*What to do:* Return exactly the line that contains "else if (partOf" and all lines beneath it in the entries, through the very last one.

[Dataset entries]
/-- STEP_BOUNDARY (R231, R346, R349): lost names tenants whose lease swap for a solo commit fails at it. -/
def stepBoundary (s : State) (p : PartId) (lost : List Tenant) : State :=
  let q := partOf s p
  match q.state with
  | .empty => s
  | .loading => s
  | .failed => s
  | .paused =>
    if q.pauseFor.isSome then s else idleBoundary (setPart s p fun q => { q with state := .running }) p lost
  | _ =>
    if !q.step.running then idleBoundary s p lost
    else if !recordsIn q (usedEngines q) && !q.needReload then s
    else if stepFails q then if awaitsResend s p then s else failStep s p false []
    else if q.step.provisional ≠ [] || !resultsIn s q || !matchedIn q || writesWait s p then s
    else openStep (commitStep s p lost) p

def execStepBoundary (p : PartId) (lost : List Tenant) (s : State) : Out := .next (stepBoundary s p lost)

/-! ## Context switch (R328, Table 14.7) -/

/-- The seal: a live row of the context whose residue does not agree with its value (R114). -/
def sealFault (x : EngineState) (sh : Share) : Option (BitVec 16) :=
  (x.acc.find? fun c => decide (c.1 / 512 ∈ x.live) && inRows sh (c.1 / 512) 1
    && decide (c.2.residue ≠ (cellOf c.2.value c.2.ovf c.2.special).residue)).map fun c => BitVec.ofNat 16 (c.1 % 512)

/-- The partition borrows the engine. -/
def borrows (s : State) (p : PartId) (e : Engine) : Bool := (partOf s p).prog.any fun g => g.borrow.getLsbD e.val

/-- ENGINE_CONTEXT_SWITCH (R328): while the outgoing step runs on the engine, its work is sealed; once it has committed, the bounds, partition
and world of the incoming context are loaded. -/
def contextSwitch (s : State) (e : Engine) (lend : Bool) : State :=
  let x := engOf s e
  match runningShare x, (if x.running then x.ctx0 else x.ctx1) with
  | some out, some inc =>
    if borrows s inc.part e ≠ lend then s
    else if (partOf s out.part).step.running && decide (e ∈ usedEngines (partOf s out.part)) then
      match sealFault x out with
      | some u => noteFault s e (0x06, u)
      | none => s
    else setEng s e fun x => { x with running := !x.running, stopped := (partOf s inc.part).needReload }
  | _, _ => s

def execEngineContextSwitch (e : Engine) (lend : Bool) (s : State) : Out := .next (contextSwitch s e lend)

end Sys2Proof.Machine
end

*Output for this exercise:*
    else if (partOf s out.part).step.running && decide (e ∈ usedEngines (partOf s out.part)) then
      match sealFault x out with
      | some u => noteFault s e (0x06, u)
      | none => s
    else setEng s e fun x => { x with running := !x.running, stopped := (partOf s inc.part).needReload }
  | _, _ => s

def execEngineContextSwitch (e : Engine) (lend : Bool) (s : State) : Out := .next (contextSwitch s e lend)

end Sys2Proof.Machine
end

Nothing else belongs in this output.